Монреальский гарнизон – вместе с вестями о падении Монреаля, последнего еще державшегося транисорданского замка, да и вообще замка в глубине страны – явился под Тир в середине весны. Когда Онфруа увидел этих своих вассалов – их осталось семнадцать рыцарей и человек сто прочего люда – он едва не разрыдался: если керакцев осада заставила несколько осунуться, то монреальцы казались истощенными до крайности. Онфруа поднял на ноги всю трансиорданскую ставку, чтобы те немедленно обеспечили прибывшим роскошный – ну, по возможности – обед, даже и с вином, и раз за разом обнимал – отстранял от себя и снова обнимал монреальского коменданта, рыцаря по имени Гион, того самого, что ненавидел сарацинов не слабее, чем князь Рено, и по этому поводу во всем его поддерживал во время оно. Тот всегда был сухим и смуглым, с кожей, похожей на выдубленную шкуру, с руками как крепкие древесные корни, а теперь стал настоящим обтянутым кожей скелетом.
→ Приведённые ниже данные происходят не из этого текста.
/-- Step 11: scheduled mode (R53, R69). -/
def checkScheduled (s : State) (rs : List ImgRec) (p : Plan) (total : Nat) : ImgFail :=
  let sch := recsOf rs 0x858
  let needs : List ImgFail :=
    if p.conf.scheduled then
      [ (planStacks p).findSome? fun n =>
          if (tget p.conf.sched n).isSome then none
          else some (imgSchedule, ((sch.find? fun r => keyField r == n).map (·.off)).getD (absentOff rs 0x858 n total))
      , failIf (p.ports.any fun x => !x.2) imgSchedule (recOff rs 0x830) ]
    else
      [ failIf (p.groups.any fun g => fld g.2 30 29 == 2) imgSchedule (recOff rs 0x820)
      , p.regions.findSome? fun r => if r.sched && !isRemoval p.delta r then some (imgSchedule, r.off.getD 0) else none
      , sch.head?.map fun r => (imgSchedule, r.off) ]
  let conflict (r : ImgRec) : ImgFail :=
    let n := keyField r
    let mine := ((tget p.conf.sched n).map (·.slots)).getD 0
    failIf ((otherAccords s p).any fun a => (((tget a.sched n).map (·.slots)).getD 0 &&& mine) != 0) imgSlots r.off
  firstFail (
    [ failIf (p.groups.any fun g => fld g.2 30 29 == 3) imgSchedule (recOff rs 0x820)
    , sch.findSome? fun r => if fld (wd r.words 1) 5 4 = 3 then some (imgSchedule, r.off) else none ]
    ++ needs ++ sch.map conflict)

/-- MiB that may be pinned on one stack (R71): 6 MiB at 4,672 B each. -/
def pinLimit : Nat := 1346

/-- Whether a pinned range lies in class C regions of the plan. -/
def pinCovered (p : Plan) (q : Pin) : Bool :=
  let regs := (finalRegions p).filter fun r => r.stack == q.stack && r.cls == 1
  -- walk the range from its first brick, region by region
  let reach := (List.range regs.length).foldl
    (fun b _ => ((regs.find? fun r => r.base ≤ b && b ≤ r.limit).map (·.limit + 1)).getD b) (q.base * 256)
  reach ≥ (q.base + q.len) * 256

/-- Step 11: pins (R71), in the order they are listed. -/
def checkPins (s : State) (rs : List ImgRec) (p : Plan) : ImgFail :=
  let others (n : Nat) : Nat := ((otherAccords s p).flatMap fun a => a.pins.filter fun q => q.stack == n).foldl (fun t q => t + q.len) 0
  let offOf (q : Pin) : Nat :=
    (((recsOf rs 0x860).find? fun r => fld (wd r.words 1) 2 0 == q.stack && fld (wd r.words 1) 31 16 == q.base).map (·.off)).getD
      ((recOfType rs 0x840).map (·.off) |>.getD 0)
  (p.conf.pins.foldl
    (fun (x : ImgFail × List Pin) q =>
      if x.1.isSome then x
      else
        let total := others q.stack + ((x.2 ++ [q]).filter fun y => y.stack == q.stack).foldl (fun t y => t + y.len) 0
        (failIf (q.len == 0 || !pinCovered p q || total > pinLimit) imgPin (offOf q), x.2 ++ [q]))
    (none, [])).1

/-- Step 11: the 49th pinned accord (R61). -/
def checkHotSet (s : State) (rs : List ImgRec) (p : Plan) : ImgFail :=
  let pinned := (s.accords.filter fun e => e.1 ≥ 2 && e.2.scheduled && (e.2.state == .composing || e.2.state == .live)).length
  failIf (!p.delta && p.conf.scheduled && pinned ≥ 48) imgHotSet (recOff rs 0x010)

/-- The bits set in a slot mask. -/
def slotCount (m : BitVec 256) : Nat := ((List.range 256).filter fun i => m.getLsbD i).length

/-- Charge of a class, in thousandths (R66). -/
def classCharge : Cls → Nat
  | .s => 1000 | .c => 1040 | .r => 1032

/-- Uncharged reservation of an accord on a stack, in MB/s (R66). -/
def uncharged (a : Accord) (n : Nat) : Nat :=
  let v := tgetD a.resv n {}
  (v.c + v.r + v.s) * 1000 + slotCount (((tget a.sched n).map (·.slots)).getD 0) * 8075

/-- Charged load of an accord on a stack, in thousandths of a MB/s (R66). -/
def charged (a : Accord) (n : Nat) : Nat :=
  let v := tgetD a.resv n {}
  v.c * 1040000 + v.r * 1032000 + v.s * 1000000
    + ((tget a.sched n).map fun x => slotCount x.slots * 8075 * classCharge x.cls).getD 0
Первое знакомство будущего сеньора с ним состоялось, когда Онфруа Третий привез своего наследника в самый дальний из своих замков – каменный неприступный пупырь среди пустыни, все окна и башни которого смотрели на Великий Шелковый Путь и всегда, всегда вне помещений задувал сильнейший ветер. Знакомство с Гионом запомнилось следующим: когда привыкший ко вседозволенности и всеобщей любви наследник Трансиордании потянул было из ножен его меч посмотреть – и впрямь интересный меч, искривленный, как у тюрка, и длиннее привычного – монреальский комендант, даже не глядя, крепко щелкнул его по носу со словами «Ну-ка руки прочь, малец, порежешься». У шестилетнего мальца на глазах выступили слезы от обиды на столь грубое обращение – а тощий темный рыцарь тут же щелкнул его снова, еще сильнее, со словами «И не вздумай реветь, ты девчонка, что ли». После такого упрека тот, конечно, не то что слезу пустить – а и больно щелкнутый нос потереть не мог себе позволить. С тех пор, разумеется, отношения Онфруа с этим его вассалом сильно изменились, хотя излюбленным выражением монреальского коменданта в адрес своего сеньора оставалось сдержанное – «Гхм, добренький вы слишком, мессир». Однако ж это не помешало Гиону, высохшему едва ли не до костей при монреальском голоде, не просто принять в результате свободный пропуск для всего гарнизона в обмен на замок, но и вытребовать освобождение из плена этого самого своего сеньора, который, как он полагал, попал в руки врагов после падения Керака. Эмир Кумшаба предпочел разумно промолчать о том, что Ханфари, сын Ханфари, вообще-то уже на свободе, и как хороший торговец запродал покупателю уже единожды проданный товар, чем в очередной раз уверил Гиона в бесконечном сарацинском вероломстве.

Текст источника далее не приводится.